У Дуси появилась мысль, он хотел было спросить Валю – не помнит ли она номер, но женщина, увидев, как он шлепает губами, пресекла его попытку:
– Так вы слушайте! Это я тогда еще не сильно горевала, я ж не знала, что это Степа! А вот потом, уже ближе к вечеру, к нам пришел милиционер и сразу спросил, не знали ли мы такого Степана Акимыча Охрименко. Мой-то олух сразу же сказал, дескать, никаких Охрименков мы не знаем, а что такое вообще произошло? А милиционер и говорит, что, мол, этого Степана сбили возле нашего дома, человек погиб, и хотелось бы узнать, может, кто из жителей знал его, то да се… Ну а я промолчала. Не стану же я мужу перечить! И потом что бы я сказала – откуда я его знаю? Нет уж, я ничего такого не сказала.
– А откуда же милиционер узнал, что это именно Степан? Да еще и Охрименко?

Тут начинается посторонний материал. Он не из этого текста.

/-! ### `raiseDacRange` -/

@[simp] theorem raiseDacRange_cfg : (s.raiseDacRange).cfg = s.cfg := rfl
@[simp] theorem raiseDacRange_memory : (s.raiseDacRange).memory = s.memory := rfl
@[simp] theorem raiseDacRange_memoryIndex : (s.raiseDacRange).memoryIndex = s.memoryIndex := rfl
@[simp] theorem raiseDacRange_recording : (s.raiseDacRange).recording = s.recording := rfl
@[simp] theorem raiseDacRange_externalTrigger : (s.raiseDacRange).externalTrigger = s.externalTrigger := rfl
@[simp] theorem raiseDacRange_tempoDelayMs : (s.raiseDacRange).tempoDelayMs = s.tempoDelayMs := rfl
@[simp] theorem raiseDacRange_quantizeMode : (s.raiseDacRange).quantizeMode = s.quantizeMode := rfl
@[simp] theorem raiseDacRange_activeScale : (s.raiseDacRange).activeScale = s.activeScale := rfl
@[simp] theorem raiseDacRange_potMode : (s.raiseDacRange).potMode = s.potMode := rfl
@[simp] theorem raiseDacRange_potRange : (s.raiseDacRange).potRange = s.potRange := rfl
@[simp] theorem raiseDacRange_triggerPending : (s.raiseDacRange).triggerPending = s.triggerPending := rfl
@[simp] theorem raiseDacRange_modeTogglePending :
    (s.raiseDacRange).modeTogglePending = s.modeTogglePending := rfl
@[simp] theorem raiseDacRange_scaleTogglePending :
    (s.raiseDacRange).scaleTogglePending = s.scaleTogglePending := rfl
@[simp] theorem raiseDacRange_rangeTogglePending :
    (s.raiseDacRange).rangeTogglePending = s.rangeTogglePending := rfl
@[simp] theorem raiseDacRange_modeButtonPressTime :
    (s.raiseDacRange).modeButtonPressTime = s.modeButtonPressTime := rfl
@[simp] theorem raiseDacRange_seq : (s.raiseDacRange).seq = s.seq := rfl
@[simp] theorem raiseDacRange_lpos : (s.raiseDacRange).lpos = s.lpos := rfl
@[simp] theorem raiseDacRange_sSample : (s.raiseDacRange).sSample = s.sSample := rfl
@[simp] theorem raiseDacRange_sOut : (s.raiseDacRange).sOut = s.sOut := rfl
@[simp] theorem raiseDacRange_nowUs : (s.raiseDacRange).nowUs = s.nowUs := rfl
@[simp] theorem raiseDacRange_pinLevel : (s.raiseDacRange).pinLevel = s.pinLevel := rfl
@[simp] theorem raiseDacRange_edgeEn : (s.raiseDacRange).edgeEn = s.edgeEn := rfl
@[simp] theorem raiseDacRange_alarm : (s.raiseDacRange).alarm = s.alarm := rfl
@[simp] theorem raiseDacRange_adcSel : (s.raiseDacRange).adcSel = s.adcSel := rfl
@[simp] theorem raiseDacRange_muxA : (s.raiseDacRange).muxA = s.muxA := rfl
@[simp] theorem raiseDacRange_muxInh0 : (s.raiseDacRange).muxInh0 = s.muxInh0 := rfl
@[simp] theorem raiseDacRange_muxInh1 : (s.raiseDacRange).muxInh1 = s.muxInh1 := rfl
@[simp] theorem raiseDacRange_muxSetTime : (s.raiseDacRange).muxSetTime = s.muxSetTime := rfl
@[simp] theorem raiseDacRange_trigOut : (s.raiseDacRange).trigOut = s.trigOut := rfl
@[simp] theorem raiseDacRange_statusLed : (s.raiseDacRange).statusLed = s.statusLed := rfl
@[simp] theorem raiseDacRange_fault : (s.raiseDacRange).fault = { s.fault with dacRange := true } := rfl
@[simp] theorem raiseDacRange_powered : (s.raiseDacRange).powered = s.powered := rfl
@[simp] theorem raiseDacRange_pinDrive : (s.raiseDacRange).pinDrive = s.pinDrive := rfl
@[simp] theorem raiseDacRange_ain : (s.raiseDacRange).ain = s.ain := rfl
@[simp] theorem raiseDacRange_optrace : (s.raiseDacRange).optrace = s.optrace := rfl
@[simp] theorem raiseDacRange_outtrace : (s.raiseDacRange).outtrace = s.outtrace := rfl
@[simp] theorem raiseDacRange_agenda : (s.raiseDacRange).agenda = s.agenda := rfl
@[simp] theorem raiseDacRange_freeCount : (s.raiseDacRange).freeCount = s.freeCount := rfl
@[simp] theorem raiseDacRange_lastValue : (s.raiseDacRange).lastValue = s.lastValue := rfl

– Ой! А чо не узнать-то? Они Степку-то как облупленного знают! Он же у них, в милиции-то, раза два за воровство сидел! – всплеснула руками Валя. – Мы с ним и познакомились-то потому, что я его за штанины ухватила, когда он из моей форточки мою же люстру волок!
Быть может, Валя сообщила бы и еще какие-то интересные подробности, но в этот миг зазвонил телефон. Женщина подскочила к аппарату и через минуту заверещала в трубку:
– Аленка!! Ты, что ли?! Ты чо вчера-то не звонила? Тут у меня тако-о-ое! Представь, Степку-то моего машина задавила!.. Ой, ну, конечно, насмерть!.. Я тебе сейчас все подробно расскажу! Ты сидишь? Сядь, а то свалишься! Короче, так…

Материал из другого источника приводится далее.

/-! ### Tempo clock (spec/95 section 2.4) -/

theorem test_tempoMap : [0, 3, 83, 84, 2047, 3686, 4094, 4095].map (tempoMap .tc0) =
    [1050, 1049, 1030, 1029, 550, 150, 50, 50] := by decide
/-- V2.4-2: a difference of 20 does not update, 21 does. -/
theorem test_tempoRead : [83, 84].map (fun code => left (exec .tempoRead { external with ain := external.ain.set 16 code })
    (·.tempoDelayMs)) = [some 1050, some 1029] := by decide
/-- The examples of R141 and R142. -/
theorem test_beat : left (exec .clkTrig { State.reset with alarm := external.alarm }) (·.alarm.beat) =
      some (some ⟨.anticipate, 1050000⟩) ∧
    left (exec .clkAnt { State.reset with nowUs := 1050000, tempoDelayMs := 150 })
      (fun t => (t.statusLed, t.alarm.beat)) = some (false, some ⟨.trigger, 1200000⟩) := by decide
/-- V2.4-6. -/
theorem test_clkReset : left (exec .clkReset { State.reset with nowUs := 400000 }) (·.alarm.beat) =
    some (some ⟨.trigger, 400000⟩) := by decide
/-- V2.4-5: the beat goes before the tempo read. -/
theorem test_simultaneous : left (dispatch { State.reset with
      nowUs := 1200000, optrace := [], alarm := ⟨some ⟨.trigger, 1200000⟩, none, none, some 1200000⟩ }) (·.optrace) =
    some [(1200000, 0x20000000#32), (1200000, 0x24000000#32)] := by decide

/-! ### Multiplexer and pipeline (spec/95 sections 2.3 and 2.5) -/

theorem test_mux : left (exec (.muxSet 11) State.reset) (fun t => (t.muxA, t.muxInh0, t.muxInh1, t.selectedSource)) =
    some (3, true, false, 11) := by decide
/-- Section 2.3: enabled from 120050 on, not at 120049. -/
theorem test_settled : { State.reset with muxSetTime := 120000, nowUs := 120050 }.settled = true ∧
    { State.reset with muxSetTime := 120000, nowUs := 120049 }.settled = false := by decide
/-- V2.5-2: the state before each micro-step has the values the table gives. -/
def running : State :=
  { external with
    nowUs := 120050, muxSetTime := 120000, recording := true, quantizeMode := .chromatic
    triggerPending := true, ain := external.ain.set 0 2150, alarm := ⟨none, none, none, some 200000⟩ }
theorem test_s2 : left (exec .stepS2 running) (fun t => (t.sSample, t.seq)) = some (2150, .s3) := by decide
theorem test_s3 : left (exec .stepS3 { running with potMode := true, potRange := .oct2, sSample := 3927 }) (·.sSample) =
    some 2236 := by decide
theorem test_s4 : left (exec .stepS4 { running with sSample := 2150 }) (fun t => (t.memory, t.outtrace)) =
    some (⟨[(0, 2150)]⟩, [(120050, .flash)]) := by decide
theorem test_s5 : left (exec .stepS5 { running with memory := ⟨[(0, 777)]⟩ }) (fun t => (t.sOut, t.memory)) =
    some (784, ⟨[(0, 777)]⟩) := by decide
theorem test_s6 : left (exec .stepS6 { running with sOut := 2151 }) (·.outtrace) =
    some [(120050, .dac 0x40 0x86 0x70)] := by decide
/-- V2.5-4. -/
theorem test_s6_range : left (exec .stepS6 { running with sOut := 4098 }) (fun t => (t.fault, t.seq)) =
    some (⟨false, true⟩, .s7) := by decide
theorem test_s7 : left (exec .stepS7 running) (fun t => (t.trigOut, t.alarm.trigOff)) = some (true, some 130050) := by
  decide
/-- V2.5-6: the index wraps. -/
theorem test_s8 : left (exec .stepS8 { running with memoryIndex := 15 }) (·.memoryIndex) = some 0 := by decide
/-- V2.5-2 as one `LOOP`. -/
theorem test_loop : left (exec .loop { running with nowUs := 120000, muxSetTime := 0, pinLevel := ⟨false, false, false, false, true, false, .chromatic⟩ })
    (fun t => (t.nowUs, t.memory, t.outtrace, t.memoryIndex, t.triggerPending)) =
    some (120050, ⟨[(0, 2150)]⟩, [(120050, .flash), (120050, .dac 0x40 0x86 0x70)], 1, false) := by decide
/-- V2.5-1. -/
theorem test_dacFrame : [15, 256, 2151, 4095].map (dacFrame .tc0) =
    [(0x40, 0x00, 0xF0), (0x40, 0x10, 0x00), (0x40, 0x86, 0x70), (0x40, 0xFF, 0xF0)] := by decide

/-! ### Quantizer and rescaler (spec/95 sections 2.6 and 2.7) -/

theorem test_d2s : [-2048, -2041, -103, -9, -8, 8, 9, 102, 2041, 2047].map (qD2S .tc0) =
    [-120, -119, -6, -1, 0, 0, 1, 6, 119, 120] := by decide
theorem test_s2d : [-120, -11, -6, -1, 0, 6, 11, 12, 119].map (qS2D .tc0) =
    [-2050, -188, -103, -17, 0, 103, 188, 205, 2033] := by decide
theorem test_chrom : [0, 7, 1946, 2039, 2040, 2057, 2150, 4089, 4090].map (qChrom .tc0) =
    [-2, 15, 1945, 2031, 2048, 2065, 2151, 4081, 4098] := by decide
theorem test_snap_penta : [1860, 2031, 2227, 2228, 2236, 4072, 4073].map (qSnap .tc0 pentaTable) =
    [1843, 2048, 2202, 2253, 2253, 4047, 4098] := by decide
theorem test_snap_others : qSnap .tc0 minorTable 2236 = 2219 ∧ qSnap .tc0 majorTable 2150 = 2133 ∧
    qSnap .tc0 majorTable 23 = -2 ∧ qSnap .tc0 minorTable 24 = 32 := by decide
theorem test_apply : left (exec (.qApply .unquantized 2 4095) State.reset) (·.lastValue) = some (some (.int 4095)) ∧
    left (exec (.qApply .scaleSnapped 2 2099) State.reset) (·.lastValue) = some (some (.int 2099)) := by decide
theorem test_rescale : [0, 1000, 2028, 2068, 3927, 4095].map (rScale .tc0 .oct2) = [1843, 1944, 2046, 2050, 2236, 2252] ∧
    [1, 2029, 2067, 4095].map (rScale .tc0 .oct5) = [1536, 2044, 2052, 2560] := by decide

/-! ### Main loop (spec/95 section 2.8) -/

theorem test_lMode : left (exec .lMode { State.reset with modeTogglePending := true })
    (fun t => (t.recording, t.modeTogglePending, t.lpos)) = some (true, false, .scale) := by decide
theorem test_lScale : left (exec .lScale { State.reset with scaleTogglePending := true, activeScale := 2 })
    (fun t => (t.activeScale, t.scaleTogglePending)) = some (0, false) := by decide
theorem test_lRange : left (exec .lRange { State.reset with rangeTogglePending := true, potRange := .oct5 })
    (fun t => (t.potRange, t.rangeTogglePending)) = some (.oct1, false) := by decide
theorem test_lStep : left (exec .lStep { State.reset with lpos := .step }) (fun t => (t.seq, t.triggerPending, t.lpos)) =
    some (.s1, true, .pollsw) := by decide
/-- V2.8-8 and V2.8-9. -/
theorem test_pollsw : left (exec .lPollsw { State.reset with pinLevel := external.pinLevel })
      (fun t => (t.externalTrigger, t.edgeEn.xtR, t.alarm.beat, t.statusLed)) = some (true, true, none, true) ∧
    left (exec .lPollsw { external with pinLevel := .low }) (fun t => (t.externalTrigger, t.edgeEn.xtR, t.alarm.beat)) =
      some (false, false, some ⟨.trigger, 0⟩) := by decide

/-! ### Reset, scripts, the machine as a whole -/

/-- Section 2.9: `RESET` alone. -/
theorem test_reset_internal : left (exec .reset State.powerOff)
    (fun t => { t with sSample := 0, sOut := 0, freeCount := 0 }) = some State.reset := by decide
/-- Section 2.10, last line. -/
theorem test_script_refused : isRefused (loadScript [0x05000000#32, 0x01000000#32] State.powerOff) .illFormedScript = true ∧
    completes (loadScript [0x01000000#32, 0x05000000#32] State.powerOff) = true := by decide
/-- R10: an ill-formed configuration is refused before any step. -/
theorem test_config_refused : isRefused (step { State.reset with
    cfg := { Cfg.tc0 with fastMs := 0 }, agenda := [.main] }) .illFormedConfig = true := by decide
/-- R331, R275: what is refused and why. -/
theorem test_refused : isRefused (exec (.adv 1) State.powerOff) .unpowered = true ∧
    isRefused (exec .loop { State.reset with lpos := .mode }) .loopNotAtBoundary = true ∧
    isRefused (exec (.qSnap 3 0) State.reset) .illFormedOperand = true := by decide

/-! ### Witnesses: states and operands that meet the hypotheses of each statement -/

/-- The word of a `LOOP`, next on the agenda of a state. -/
def withLoop (s : State) : State := { s with agenda := [.script 0x05000000#32] }

/-- The engine with MAIN's turn next. -/
def withMain (s : State) : State := { s with agenda := [.main] }

theorem engineInv_internal : EngineInv (withLoop State.reset) := by constructor <;> decide
theorem engineInv_external : EngineInv external := by constructor <;> decide
theorem inv_withLoop : Inv (withLoop State.reset) := ⟨by decide, by decide, fun _ => engineInv_internal⟩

Дальше Евдоким Петрович Филин, частный детектив, для Вали перестал существовать совершенно. Она охала, ахала, взвывала, скулила и глупо хихикала в трубку, передавая подружке все новости, и всяческие попытки Филина обратить на себя внимание терпели крушение. Оставалось только смиренно обуться в прихожей и тихо удалиться. И даже выходя из подъезда, Евдоким не слышал, чтобы хозяйка заперла за ним дверь, так была увлечена беседой.
Домой он пришел все же в приподнятом настроении.
– Мамань!! Собирай Машеньку, я с ней пойду на улицу гулять, такая погода стоит, как на заказ, прям как на заказ! – крикнул он, переступая порог своей квартиры.
– А чего тебе погода? – появилась Олимпиада Петровна. – У нас тут такое творится, а он бегает по улице погоды разглядывает! И нечего кричать, спит Машенька! Времени-то сколько…
– А кушать есть чего? – не сильно расстроился Евдоким.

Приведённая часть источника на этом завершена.